Pew on teenage online social networking practices

Another fine report from Pew, this one about teenage online social networking practices.  There's a lot to work with here — from how many teenage kids are posting online profiles (61%, most of them 16-17, vast majority on MySpace), to how careful they are about how much personal information they post online (more careful than you might think), to how much their parents know about what they're doing.

It's this last point that is particularly encouraging.  The big split in the most recent Supreme Court COPA decision is between Kennedy and Breyer, with Kennedy saying that there are plenty of choices of relatively-effective (and certainly less-restrictive) filtering tools out there for parents to use, and Breyer essentially saying that parents are helpless so mandated shields of various kinds should be put in place to protect kids.   It turns out that, in fact, parents are knowledgeable and are giving advice to their children about what to do online.

In comparison to television and video games, the internet is a much more parent-regulated piece of technology.  Take a look at this:

More than eight in ten parents (85%) of online teens said that they had rules about internet sites their child could or could not visit, and a similar number (85%) said they had established rules about the kinds of personal information their child could share with people they talk to on the internet.

Most kid-used computers are in public places in homes; most parents are checking up on what their kids are doing online; and more than half of parents with online teens use filters.

This is a serious survey — I hope it comes in handy when COPA comes back around again.

Congressional Research Service reports online

If you want to get access to a Congressional Research Service report, you have to hope that someone has made it available to OpenCRS.  You may be out of luck.  And that's not a good thing.  Or, you may never have heard of OpenCRS, and you'll be missing out.

Here's an op-ed by Ari Schwartz of CDT on the subject.  We — all of us — paid for these reports, and they should be freely available online.  (They're often really great reports.)

In a little more than a year, members of the public have downloaded
more than 3.5 million CRS reports from OpenCRS.com.
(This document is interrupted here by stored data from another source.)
-- ==== Sys2Proof/Machine/Rings.lean ====
section
/-! DEFINITION. Machine/Rings.lean: the rings of the queue pairs (16 R392 to R396), the event cause register (Table 16-5)
and MSI-X. -/

namespace Sys2Proof.Machine

/-! ### Ports -/

/-- Bits of the port status register (Table 16-4): READY, CONTROLLER and QUEUES follow the part; the rest is stored. -/
def State.portStatus (s : State) (p : Nat) : Nat :=
  let w := s.od 0x1200 (p + 1) 0
  let queues := decide (4 ≤ field w 23 20) && decide (4 ≤ field w 19 16)
  setBit (setBit (setBit w 14 s.ready) 13 (s.od 0x1100 1 0 == p)) 12 queues

def State.queuesServe (s : State) (p : Nat) : Bool := bit (s.portStatus p) 12

/-- Whether a port's link is up. -/
def State.hostLink (s : State) (p : Nat) : Bool := field (s.od 0x1200 (p + 1) 0) 19 16 != 0

/-- Set bits of the event cause register; vector 0 leaves when any goes from 0 to 1. -/
def State.setCause (p b : Nat) (s : State) : State :=
  let w := s.eventCause.get 0 p
  if bit w b then s
  else { s with eventCause := s.eventCause.put 0 p (setBit w b true) }.emit (.msix (hostOf p) 0)

/-! ### Queue pairs -/

def State.qp (s : State) (k : Nat) : QPair := s.qps.get QPair.fresh k
def State.modQp (k : Nat) (f : QPair → QPair) (s : State) : State := { s with qps := s.qps.put QPair.fresh k (f (s.qp k)) }

/-- A field of a queue pair's configuration (Table 16-8) and of its status. -/
def State.qpCfg (s : State) (k f : Nat) : Nat := s.odAt k 0x1210 2 f
def State.qpStat (s : State) (k f : Nat) : Nat := s.odAt k 0x1210 4 f
def State.setQpStat (k f v : Nat) (s : State) : State := s.setOdAt k 0x1210 4 f v

def State.qpState (s : State) (k : Nat) : Nat := s.qpStat k 0

def State.subSize (s : State) (k : Nat) : Nat := 2 ^ s.qpCfg k 3
def State.compSize (s : State) (k : Nat) : Nat := 2 ^ s.qpCfg k 4

/-- Completion entries written and not yet read by the host. -/
def State.unread (s : State) (k : Nat) : Nat := (s.qpStat k 2 + s.compSize k - (s.qp k).head) % s.compSize k

/-- Free completion slots that no request holds (R393, R395). -/
def State.freeSlots (s : State) (k : Nat) : Nat := s.compSize k - 1 - s.unread k - s.qpStat k 3

/-- The MSI-X vector of a queue pair leaves. -/
def State.signalQp (k : Nat) (s : State) : State :=
  (s.modQp k fun q => { q with unsignalled := 0 }).emit (.msix (hostOf (qpPort k)) (s.qpCfg k 5))

/-- Write the status block (R394); a coalesce count of 0 signals every such write (R396). -/
def State.writeBlock (k : Nat) (s : State) : State :=
  let b := leBytes 4 (s.qpStat k 1) ++ leBytes 4 (s.qpStat k 2) ++ leBytes 1 (s.qpState k) ++ List.replicate 55 0
  let s := (s.emit (.hostWrite (hostOf (qpPort k)) (s.qpCfg k 2) b)).bump 0x1200 (qpPort k + 1) 8 64
  if s.qpCfg k 6 = 0 then s.signalQp k else s

/-- Write a completion entry into the next slot, then the block, then the vector where it is due (R394, R396). -/
def State.writeEntry (k : Nat) (e : List Byte) (s : State) : State :=
  let t := s.qpStat k 2
  let s := (s.emit (.hostWrite (hostOf (qpPort k)) (s.qpCfg k 1 + 64 * t) e)).bump 0x1200 (qpPort k + 1) 8 64
  let s := ((s.setQpStat k 2 ((t + 1) % s.compSize k)).bumpAt k 0x1210 4 6 1)
  let s := s.modQp k fun q => { q with unsignalled := q.unsignalled + 1, since := if q.unsignalled = 0 then s.elapsed else q.since }
  let s := s.writeBlock k
  if s.qpCfg k 6 ≠ 0 ∧ s.qpCfg k 6 ≤ (s.qp k).unsignalled then s.signalQp k else s

/-- Hold one more completion slot, or give one back. -/
def State.holdSlot (k : Nat) (s : State) : State := s.setQpStat k 3 (s.qpStat k 3 + 1)
def State.dropSlot (k : Nat) (s : State) : State := s.setQpStat k 3 (s.qpStat k 3 - 1)

end Sys2Proof.Machine
end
Making the full
catalog of these reports readily available over the Internet will sate
those demands and help produce a better-informed electorate.

I really like the candor of this quote:

The . . . telling defense for the decrepit CRS policy [keeping the reports offline] came
from former Rep. Bob Ney, R-Ohio, who was quoted as saying: “Let’s say
that I’m working on an issue and I’m trying to look for some research
that helps me to get my point across and, all of a sudden, the
Congressional Research Service sends me over something and I read it
and I say, ‘Oh, no, that’s not going to help.’ Let someone else do the
research. Why give your opposition free research?”

Hah.

=== in other news, welcome to the blogosphere, Rob Frieden!